What you should do
Find the line containing "(wrf s r v).pba = s.pba := rfl" in the entries below. Restate it and each line after it, word for word, up to and including the line containing "(wrf s r v).pair = s.pair := rfl".
--- Data to use ---
-- ==== Sys2Proof/Laws/State.lean ====
section
/-!
SUPPORT. What each update of the state leaves alone: one lemma a field and update, each true by unfolding one record.
-/
namespace Sys2Proof.Machine

variable (s : State)

/-! ### wr -/

@[simp] theorem wr_pending (r : Reg) (v : Word) : (wr s r v).pending = s.pending := rfl
@[simp] theorem wr_power (r : Reg) (v : Word) : (wr s r v).power = s.power := rfl
@[simp] theorem wr_pins (r : Reg) (v : Word) : (wr s r v).pins = s.pins := rfl
@[simp] theorem wr_latch (r : Reg) (v : Word) : (wr s r v).latch = s.latch := rfl
@[simp] theorem wr_fuses (r : Reg) (v : Word) : (wr s r v).fuses = s.fuses := rfl
@[simp] theorem wr_nv (r : Reg) (v : Word) : (wr s r v).nv = s.nv := rfl
@[simp] theorem wr_treeNow (r : Reg) (v : Word) : (wr s r v).treeNow = s.treeNow := rfl
@[simp] theorem wr_treeReady (r : Reg) (v : Word) : (wr s r v).treeReady = s.treeReady := rfl
@[simp] theorem wr_treeNext (r : Reg) (v : Word) : (wr s r v).treeNext = s.treeNext := rfl
@[simp] theorem wr_dev (r : Reg) (v : Word) : (wr s r v).dev = s.dev := rfl
@[simp] theorem wr_rings (r : Reg) (v : Word) : (wr s r v).rings = s.rings := rfl
@[simp] theorem wr_force (r : Reg) (v : Word) : (wr s r v).force = s.force := rfl
@[simp] theorem wr_latches (r : Reg) (v : Word) : (wr s r v).latches = s.latches := rfl
@[simp] theorem wr_stages (r : Reg) (v : Word) : (wr s r v).stages = s.stages := rfl
@[simp] theorem wr_raw (r : Reg) (v : Word) : (wr s r v).raw = s.raw := rfl
@[simp] theorem wr_img (r : Reg) (v : Word) : (wr s r v).img = s.img := rfl
@[simp] theorem wr_chans (r : Reg) (v : Word) : (wr s r v).chans = s.chans := rfl
@[simp] theorem wr_engs (r : Reg) (v : Word) : (wr s r v).engs = s.engs := rfl
@[simp] theorem wr_caches (r : Reg) (v : Word) : (wr s r v).caches = s.caches := rfl
@[simp] theorem wr_streams (r : Reg) (v : Word) : (wr s r v).streams = s.streams := rfl
@[simp] theorem wr_resends (r : Reg) (v : Word) : (wr s r v).resends = s.resends := rfl
@[simp] theorem wr_queues (r : Reg) (v : Word) : (wr s r v).queues = s.queues := rfl
@[simp] theorem wr_groups (r : Reg) (v : Word) : (wr s r v).groups = s.groups := rfl
@[simp] theorem wr_slots (r : Reg) (v : Word) : (wr s r v).slots = s.slots := rfl
@[simp] theorem wr_aps (r : Reg) (v : Word) : (wr s r v).aps = s.aps := rfl
@[simp] theorem wr_nfs (r : Reg) (v : Word) : (wr s r v).nfs = s.nfs := rfl
@[simp] theorem wr_prgs (r : Reg) (v : Word) : (wr s r v).prgs = s.prgs := rfl
@[simp] theorem wr_lastBlock48 (r : Reg) (v : Word) : (wr s r v).lastBlock48 = s.lastBlock48 := rfl
@[simp] theorem wr_lastBlock96 (r : Reg) (v : Word) : (wr s r v).lastBlock96 = s.lastBlock96 := rfl
@[simp] theorem wr_ports (r : Reg) (v : Word) : (wr s r v).ports = s.ports := rfl
@[simp] theorem wr_flows (r : Reg) (v : Word) : (wr s r v).flows = s.flows := rfl
@[simp] theorem wr_ox (r : Reg) (v : Word) : (wr s r v).ox = s.ox := rfl
@[simp] theorem wr_systemPair (r : Reg) (v : Word) : (wr s r v).systemPair = s.systemPair := rfl
@[simp] theorem wr_insts (r : Reg) (v : Word) : (wr s r v).insts = s.insts := rfl
@[simp] theorem wr_classSince (r : Reg) (v : Word) : (wr s r v).classSince = s.classSince := rfl
@[simp] theorem wr_fatal (r : Reg) (v : Word) : (wr s r v).fatal = s.fatal := rfl
@[simp] theorem wr_reports (r : Reg) (v : Word) : (wr s r v).reports = s.reports := rfl
@[simp] theorem wr_waiting (r : Reg) (v : Word) : (wr s r v).waiting = s.waiting := rfl
@[simp] theorem wr_ledger (r : Reg) (v : Word) : (wr s r v).ledger = s.ledger := rfl
@[simp] theorem wr_ledgerNext (r : Reg) (v : Word) : (wr s r v).ledgerNext = s.ledgerNext := rfl
@[simp] theorem wr_active (r : Reg) (v : Word) : (wr s r v).active = s.active := rfl
@[simp] theorem wr_waitCores (r : Reg) (v : Word) : (wr s r v).waitCores = s.waitCores := rfl
@[simp] theorem wr_downCores (r : Reg) (v : Word) : (wr s r v).downCores = s.downCores := rfl
@[simp] theorem wr_mbx (r : Reg) (v : Word) : (wr s r v).mbx = s.mbx := rfl
@[simp] theorem wr_msixEn (r : Reg) (v : Word) : (wr s r v).msixEn = s.msixEn := rfl
@[simp] theorem wr_funcMask (r : Reg) (v : Word) : (wr s r v).funcMask = s.funcMask := rfl
@[simp] theorem wr_msixTable (r : Reg) (v : Word) : (wr s r v).msixTable = s.msixTable := rfl
@[simp] theorem wr_pba (r : Reg) (v : Word) : (wr s r v).pba = s.pba := rfl
@[simp] theorem wr_writable (r : Reg) (v : Word) : (wr s r v).writable = s.writable := rfl
@[simp] theorem wr_pmeEn (r : Reg) (v : Word) : (wr s r v).pmeEn = s.pmeEn := rfl
@[simp] theorem wr_pmeAt (r : Reg) (v : Word) : (wr s r v).pmeAt = s.pmeAt := rfl
@[simp] theorem wr_cks (r : Reg) (v : Word) : (wr s r v).cks = s.cks := rfl
@[simp] theorem wr_pair (r : Reg) (v : Word) : (wr s r v).pair = s.pair := rfl
@[simp] theorem wr_cal (r : Reg) (v : Word) : (wr s r v).cal = s.cal := rfl
@[simp] theorem wr_coefs (r : Reg) (v : Word) : (wr s r v).coefs = s.coefs := rfl
@[simp] theorem wr_tiles (r : Reg) (v : Word) : (wr s r v).tiles = s.tiles := rfl
@[simp] theorem wr_displayNext (r : Reg) (v : Word) : (wr s r v).displayNext = s.displayNext := rfl
@[simp] theorem wr_refMark (r : Reg) (v : Word) : (wr s r v).refMark = s.refMark := rfl
@[simp] theorem wr_free (r : Reg) (v : Word) : (wr s r v).free = s.free := rfl
@[simp] theorem wr_out (r : Reg) (v : Word) : (wr s r v).out = s.out := rfl

/-! ### wrf -/

@[simp] theorem wrf_pending (r : Reg) (v : Word) : (wrf s r v).pending = s.pending := rfl
@[simp] theorem wrf_power (r : Reg) (v : Word) : (wrf s r v).power = s.power := rfl
@[simp] theorem wrf_pins (r : Reg) (v : Word) : (wrf s r v).pins = s.pins := rfl
@[simp] theorem wrf_latch (r : Reg) (v : Word) : (wrf s r v).latch = s.latch := rfl
@[simp] theorem wrf_fuses (r : Reg) (v : Word) : (wrf s r v).fuses = s.fuses := rfl
@[simp] theorem wrf_nv (r : Reg) (v : Word) : (wrf s r v).nv = s.nv := rfl
@[simp] theorem wrf_treeNow (r : Reg) (v : Word) : (wrf s r v).treeNow = s.treeNow := rfl
@[simp] theorem wrf_treeReady (r : Reg) (v : Word) : (wrf s r v).treeReady = s.treeReady := rfl
@[simp] theorem wrf_treeNext (r : Reg) (v : Word) : (wrf s r v).treeNext = s.treeNext := rfl
@[simp] theorem wrf_dev (r : Reg) (v : Word) : (wrf s r v).dev = s.dev := rfl
@[simp] theorem wrf_rings (r : Reg) (v : Word) : (wrf s r v).rings = s.rings := rfl
@[simp] theorem wrf_regs (r : Reg) (v : Word) : (wrf s r v).regs = s.regs := rfl
@[simp] theorem wrf_latches (r : Reg) (v : Word) : (wrf s r v).latches = s.latches := rfl
@[simp] theorem wrf_stages (r : Reg) (v : Word) : (wrf s r v).stages = s.stages := rfl
@[simp] theorem wrf_raw (r : Reg) (v : Word) : (wrf s r v).raw = s.raw := rfl
@[simp] theorem wrf_img (r : Reg) (v : Word) : (wrf s r v).img = s.img := rfl
@[simp] theorem wrf_chans (r : Reg) (v : Word) : (wrf s r v).chans = s.chans := rfl
@[simp] theorem wrf_engs (r : Reg) (v : Word) : (wrf s r v).engs = s.engs := rfl
@[simp] theorem wrf_caches (r : Reg) (v : Word) : (wrf s r v).caches = s.caches := rfl
@[simp] theorem wrf_streams (r : Reg) (v : Word) : (wrf s r v).streams = s.streams := rfl
@[simp] theorem wrf_resends (r : Reg) (v : Word) : (wrf s r v).resends = s.resends := rfl
@[simp] theorem wrf_queues (r : Reg) (v : Word) : (wrf s r v).queues = s.queues := rfl
@[simp] theorem wrf_groups (r : Reg) (v : Word) : (wrf s r v).groups = s.groups := rfl
@[simp] theorem wrf_slots (r : Reg) (v : Word) : (wrf s r v).slots = s.slots := rfl
@[simp] theorem wrf_aps (r : Reg) (v : Word) : (wrf s r v).aps = s.aps := rfl
@[simp] theorem wrf_nfs (r : Reg) (v : Word) : (wrf s r v).nfs = s.nfs := rfl
@[simp] theorem wrf_prgs (r : Reg) (v : Word) : (wrf s r v).prgs = s.prgs := rfl
@[simp] theorem wrf_lastBlock48 (r : Reg) (v : Word) : (wrf s r v).lastBlock48 = s.lastBlock48 := rfl
@[simp] theorem wrf_lastBlock96 (r : Reg) (v : Word) : (wrf s r v).lastBlock96 = s.lastBlock96 := rfl
@[simp] theorem wrf_ports (r : Reg) (v : Word) : (wrf s r v).ports = s.ports := rfl
@[simp] theorem wrf_flows (r : Reg) (v : Word) : (wrf s r v).flows = s.flows := rfl
@[simp] theorem wrf_ox (r : Reg) (v : Word) : (wrf s r v).ox = s.ox := rfl
@[simp] theorem wrf_systemPair (r : Reg) (v : Word) : (wrf s r v).systemPair = s.systemPair := rfl
@[simp] theorem wrf_insts (r : Reg) (v : Word) : (wrf s r v).insts = s.insts := rfl
@[simp] theorem wrf_classSince (r : Reg) (v : Word) : (wrf s r v).classSince = s.classSince := rfl
@[simp] theorem wrf_fatal (r : Reg) (v : Word) : (wrf s r v).fatal = s.fatal := rfl
@[simp] theorem wrf_reports (r : Reg) (v : Word) : (wrf s r v).reports = s.reports := rfl
@[simp] theorem wrf_waiting (r : Reg) (v : Word) : (wrf s r v).waiting = s.waiting := rfl
@[simp] theorem wrf_ledger (r : Reg) (v : Word) : (wrf s r v).ledger = s.ledger := rfl
@[simp] theorem wrf_ledgerNext (r : Reg) (v : Word) : (wrf s r v).ledgerNext = s.ledgerNext := rfl
@[simp] theorem wrf_active (r : Reg) (v : Word) : (wrf s r v).active = s.active := rfl
@[simp] theorem wrf_waitCores (r : Reg) (v : Word) : (wrf s r v).waitCores = s.waitCores := rfl
@[simp] theorem wrf_downCores (r : Reg) (v : Word) : (wrf s r v).downCores = s.downCores := rfl
@[simp] theorem wrf_mbx (r : Reg) (v : Word) : (wrf s r v).mbx = s.mbx := rfl
@[simp] theorem wrf_msixEn (r : Reg) (v : Word) : (wrf s r v).msixEn = s.msixEn := rfl
@[simp] theorem wrf_funcMask (r : Reg) (v : Word) : (wrf s r v).funcMask = s.funcMask := rfl
@[simp] theorem wrf_msixTable (r : Reg) (v : Word) : (wrf s r v).msixTable = s.msixTable := rfl
@[simp] theorem wrf_pba (r : Reg) (v : Word) : (wrf s r v).pba = s.pba := rfl
@[simp] theorem wrf_writable (r : Reg) (v : Word) : (wrf s r v).writable = s.writable := rfl
@[simp] theorem wrf_pmeEn (r : Reg) (v : Word) : (wrf s r v).pmeEn = s.pmeEn := rfl
@[simp] theorem wrf_pmeAt (r : Reg) (v : Word) : (wrf s r v).pmeAt = s.pmeAt := rfl
@[simp] theorem wrf_cks (r : Reg) (v : Word) : (wrf s r v).cks = s.cks := rfl
@[simp] theorem wrf_pair (r : Reg) (v : Word) : (wrf s r v).pair = s.pair := rfl
@[simp] theorem wrf_cal (r : Reg) (v : Word) : (wrf s r v).cal = s.cal := rfl
@[simp] theorem wrf_coefs (r : Reg) (v : Word) : (wrf s r v).coefs = s.coefs := rfl
@[simp] theorem wrf_tiles (r : Reg) (v : Word) : (wrf s r v).tiles = s.tiles := rfl
@[simp] theorem wrf_displayNext (r : Reg) (v : Word) : (wrf s r v).displayNext = s.displayNext := rfl
@[simp] theorem wrf_refMark (r : Reg) (v : Word) : (wrf s r v).refMark = s.refMark := rfl
@[simp] theorem wrf_free (r : Reg) (v : Word) : (wrf s r v).free = s.free := rfl
@[simp] theorem wrf_out (r : Reg) (v : Word) : (wrf s r v).out = s.out := rfl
---
Expected answer
@[simp] theorem wrf_pba (r : Reg) (v : Word) : (wrf s r v).pba = s.pba := rfl
@[simp] theorem wrf_writable (r : Reg) (v : Word) : (wrf s r v).writable = s.writable := rfl
@[simp] theorem wrf_pmeEn (r : Reg) (v : Word) : (wrf s r v).pmeEn = s.pmeEn := rfl
@[simp] theorem wrf_pmeAt (r : Reg) (v : Word) : (wrf s r v).pmeAt = s.pmeAt := rfl
@[simp] theorem wrf_cks (r : Reg) (v : Word) : (wrf s r v).cks = s.cks := rfl
@[simp] theorem wrf_pair (r : Reg) (v : Word) : (wrf s r v).pair = s.pair := rfl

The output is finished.